WHAT YOU HAVE TO DO: Scan the entries for the word "step". Every line that has it should be copied.

Stored data:
◇ ◇ ◇ ◇ ◇

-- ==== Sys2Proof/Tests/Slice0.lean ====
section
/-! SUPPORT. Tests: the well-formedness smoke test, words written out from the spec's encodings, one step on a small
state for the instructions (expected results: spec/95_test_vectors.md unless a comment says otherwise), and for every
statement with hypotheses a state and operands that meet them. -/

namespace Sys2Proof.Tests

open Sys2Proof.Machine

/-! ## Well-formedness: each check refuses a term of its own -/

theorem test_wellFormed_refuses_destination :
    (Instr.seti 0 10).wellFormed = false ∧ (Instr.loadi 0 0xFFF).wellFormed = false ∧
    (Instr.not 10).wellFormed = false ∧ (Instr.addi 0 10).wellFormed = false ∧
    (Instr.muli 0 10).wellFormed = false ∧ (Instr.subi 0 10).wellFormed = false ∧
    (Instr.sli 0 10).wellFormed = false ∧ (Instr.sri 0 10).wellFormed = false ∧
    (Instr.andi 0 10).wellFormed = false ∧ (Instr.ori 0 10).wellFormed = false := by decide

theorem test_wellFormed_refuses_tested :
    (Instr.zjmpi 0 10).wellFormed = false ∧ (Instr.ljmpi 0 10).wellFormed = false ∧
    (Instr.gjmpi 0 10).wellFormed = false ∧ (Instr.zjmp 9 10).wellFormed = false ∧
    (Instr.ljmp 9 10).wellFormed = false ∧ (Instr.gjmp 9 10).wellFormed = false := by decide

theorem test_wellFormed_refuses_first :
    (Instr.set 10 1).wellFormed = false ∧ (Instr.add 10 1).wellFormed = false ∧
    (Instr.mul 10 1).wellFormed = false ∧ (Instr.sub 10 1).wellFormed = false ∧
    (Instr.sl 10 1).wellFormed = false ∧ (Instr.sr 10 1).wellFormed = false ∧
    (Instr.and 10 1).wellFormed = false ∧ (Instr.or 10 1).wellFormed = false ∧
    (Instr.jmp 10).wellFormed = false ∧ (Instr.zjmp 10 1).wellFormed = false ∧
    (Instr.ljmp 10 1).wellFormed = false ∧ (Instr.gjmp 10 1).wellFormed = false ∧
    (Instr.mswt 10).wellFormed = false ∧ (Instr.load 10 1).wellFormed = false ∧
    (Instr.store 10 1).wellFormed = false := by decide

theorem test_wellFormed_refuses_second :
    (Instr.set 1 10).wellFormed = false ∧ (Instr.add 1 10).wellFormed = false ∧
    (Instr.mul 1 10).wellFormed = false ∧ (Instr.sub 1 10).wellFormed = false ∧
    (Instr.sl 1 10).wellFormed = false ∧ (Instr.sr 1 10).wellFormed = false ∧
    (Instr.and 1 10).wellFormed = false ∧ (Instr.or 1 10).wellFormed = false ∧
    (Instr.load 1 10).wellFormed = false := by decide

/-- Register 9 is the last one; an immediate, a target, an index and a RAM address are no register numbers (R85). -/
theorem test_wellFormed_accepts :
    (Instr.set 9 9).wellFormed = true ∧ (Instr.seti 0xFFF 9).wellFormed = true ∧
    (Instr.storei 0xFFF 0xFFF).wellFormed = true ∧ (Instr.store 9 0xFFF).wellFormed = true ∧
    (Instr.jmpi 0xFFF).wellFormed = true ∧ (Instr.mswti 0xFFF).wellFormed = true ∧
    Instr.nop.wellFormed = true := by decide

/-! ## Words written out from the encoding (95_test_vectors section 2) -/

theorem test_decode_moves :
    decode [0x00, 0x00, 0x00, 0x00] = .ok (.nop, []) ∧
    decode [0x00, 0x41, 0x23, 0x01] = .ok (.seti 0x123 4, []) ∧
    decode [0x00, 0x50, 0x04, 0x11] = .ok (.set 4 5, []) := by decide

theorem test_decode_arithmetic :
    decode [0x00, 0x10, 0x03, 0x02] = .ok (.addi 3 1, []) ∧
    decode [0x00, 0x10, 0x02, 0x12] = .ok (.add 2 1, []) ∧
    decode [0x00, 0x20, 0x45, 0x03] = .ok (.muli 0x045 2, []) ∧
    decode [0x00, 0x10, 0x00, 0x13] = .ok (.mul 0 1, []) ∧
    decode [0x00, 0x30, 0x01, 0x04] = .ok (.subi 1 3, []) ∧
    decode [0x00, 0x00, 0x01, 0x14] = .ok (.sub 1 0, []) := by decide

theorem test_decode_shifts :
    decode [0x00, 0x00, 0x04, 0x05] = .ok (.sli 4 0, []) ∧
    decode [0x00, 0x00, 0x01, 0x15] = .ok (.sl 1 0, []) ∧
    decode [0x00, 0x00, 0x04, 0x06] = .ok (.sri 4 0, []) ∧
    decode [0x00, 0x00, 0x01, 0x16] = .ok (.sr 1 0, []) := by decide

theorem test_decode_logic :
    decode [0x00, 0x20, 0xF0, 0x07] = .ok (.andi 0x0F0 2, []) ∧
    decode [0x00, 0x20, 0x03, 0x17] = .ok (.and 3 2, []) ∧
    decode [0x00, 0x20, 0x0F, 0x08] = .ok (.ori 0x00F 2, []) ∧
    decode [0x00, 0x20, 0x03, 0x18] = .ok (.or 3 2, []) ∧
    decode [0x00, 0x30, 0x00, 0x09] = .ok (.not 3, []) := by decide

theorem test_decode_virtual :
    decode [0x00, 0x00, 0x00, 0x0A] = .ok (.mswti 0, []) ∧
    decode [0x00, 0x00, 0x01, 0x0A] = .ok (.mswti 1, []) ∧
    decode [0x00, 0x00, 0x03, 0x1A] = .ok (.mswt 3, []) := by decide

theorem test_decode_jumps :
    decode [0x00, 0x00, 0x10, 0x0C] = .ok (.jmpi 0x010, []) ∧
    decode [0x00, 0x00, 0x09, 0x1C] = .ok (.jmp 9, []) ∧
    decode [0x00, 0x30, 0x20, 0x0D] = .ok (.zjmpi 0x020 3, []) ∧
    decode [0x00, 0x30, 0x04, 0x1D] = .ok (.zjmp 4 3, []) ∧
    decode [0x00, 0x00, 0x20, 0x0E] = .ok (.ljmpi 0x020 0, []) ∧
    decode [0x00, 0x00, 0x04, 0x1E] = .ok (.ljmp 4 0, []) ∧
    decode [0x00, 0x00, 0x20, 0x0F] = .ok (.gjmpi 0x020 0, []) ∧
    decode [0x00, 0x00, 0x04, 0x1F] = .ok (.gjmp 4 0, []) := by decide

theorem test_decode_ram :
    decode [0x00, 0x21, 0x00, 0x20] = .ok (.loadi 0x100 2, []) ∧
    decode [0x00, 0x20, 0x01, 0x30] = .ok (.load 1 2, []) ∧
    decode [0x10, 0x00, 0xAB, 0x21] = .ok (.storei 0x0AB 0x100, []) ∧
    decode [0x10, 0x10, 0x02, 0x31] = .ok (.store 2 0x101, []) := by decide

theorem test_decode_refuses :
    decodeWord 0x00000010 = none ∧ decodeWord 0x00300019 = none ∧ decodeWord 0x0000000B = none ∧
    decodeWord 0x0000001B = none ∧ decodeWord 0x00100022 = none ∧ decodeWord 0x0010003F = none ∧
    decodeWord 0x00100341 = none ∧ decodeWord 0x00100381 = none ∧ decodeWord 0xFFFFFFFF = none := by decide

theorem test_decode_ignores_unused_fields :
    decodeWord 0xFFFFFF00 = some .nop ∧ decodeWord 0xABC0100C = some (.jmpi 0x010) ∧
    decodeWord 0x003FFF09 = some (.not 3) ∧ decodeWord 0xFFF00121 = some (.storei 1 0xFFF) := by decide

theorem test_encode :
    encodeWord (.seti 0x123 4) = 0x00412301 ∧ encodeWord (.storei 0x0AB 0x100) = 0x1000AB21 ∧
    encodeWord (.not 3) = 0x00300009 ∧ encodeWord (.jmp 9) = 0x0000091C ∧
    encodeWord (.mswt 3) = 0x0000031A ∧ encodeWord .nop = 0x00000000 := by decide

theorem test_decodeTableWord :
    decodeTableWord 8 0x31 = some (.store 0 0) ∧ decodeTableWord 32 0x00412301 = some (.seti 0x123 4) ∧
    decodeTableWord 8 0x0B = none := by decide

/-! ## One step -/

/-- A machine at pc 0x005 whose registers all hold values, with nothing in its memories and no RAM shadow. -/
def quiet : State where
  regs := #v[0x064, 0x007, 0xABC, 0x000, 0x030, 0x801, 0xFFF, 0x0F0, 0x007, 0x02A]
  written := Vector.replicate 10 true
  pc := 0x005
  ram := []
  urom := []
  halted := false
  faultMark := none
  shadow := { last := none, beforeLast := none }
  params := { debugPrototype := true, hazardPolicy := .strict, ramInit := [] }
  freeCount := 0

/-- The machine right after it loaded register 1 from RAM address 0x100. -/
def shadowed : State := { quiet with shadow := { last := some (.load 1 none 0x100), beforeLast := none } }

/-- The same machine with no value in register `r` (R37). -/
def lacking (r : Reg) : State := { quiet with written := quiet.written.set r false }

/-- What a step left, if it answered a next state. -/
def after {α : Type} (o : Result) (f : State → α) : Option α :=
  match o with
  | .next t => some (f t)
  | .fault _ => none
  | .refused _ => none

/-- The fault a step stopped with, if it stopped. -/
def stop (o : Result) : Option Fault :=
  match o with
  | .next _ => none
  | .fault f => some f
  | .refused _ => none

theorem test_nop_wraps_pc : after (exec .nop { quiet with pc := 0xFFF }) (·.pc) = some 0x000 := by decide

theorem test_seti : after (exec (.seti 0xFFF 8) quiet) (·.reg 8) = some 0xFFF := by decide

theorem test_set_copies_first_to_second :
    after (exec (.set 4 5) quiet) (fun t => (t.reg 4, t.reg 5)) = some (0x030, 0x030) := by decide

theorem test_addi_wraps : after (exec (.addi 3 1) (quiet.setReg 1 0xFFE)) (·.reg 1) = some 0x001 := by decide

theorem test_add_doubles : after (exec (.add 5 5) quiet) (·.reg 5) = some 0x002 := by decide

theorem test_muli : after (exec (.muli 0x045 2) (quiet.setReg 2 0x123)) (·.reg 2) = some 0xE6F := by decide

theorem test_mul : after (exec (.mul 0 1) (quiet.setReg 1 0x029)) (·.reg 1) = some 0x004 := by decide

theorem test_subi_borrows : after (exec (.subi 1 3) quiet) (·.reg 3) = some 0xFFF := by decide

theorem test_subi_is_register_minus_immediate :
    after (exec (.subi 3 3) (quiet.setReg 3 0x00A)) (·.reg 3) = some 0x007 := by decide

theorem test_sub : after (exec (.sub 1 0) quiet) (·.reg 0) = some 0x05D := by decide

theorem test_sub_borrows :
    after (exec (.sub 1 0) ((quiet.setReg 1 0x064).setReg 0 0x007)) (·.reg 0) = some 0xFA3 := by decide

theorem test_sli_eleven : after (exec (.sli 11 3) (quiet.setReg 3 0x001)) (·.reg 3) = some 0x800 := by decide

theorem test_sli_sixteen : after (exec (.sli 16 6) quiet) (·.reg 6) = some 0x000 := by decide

◇ ◇ ◇ ◇ ◇

RESULT OF THE EXERCISE:
/-! SUPPORT. Tests: the well-formedness smoke test, words written out from the spec's encodings, one step on a small
/-! ## One step -/
/-- What a step left, if it answered a next state. -/
/-- The fault a step stopped with, if it stopped. -/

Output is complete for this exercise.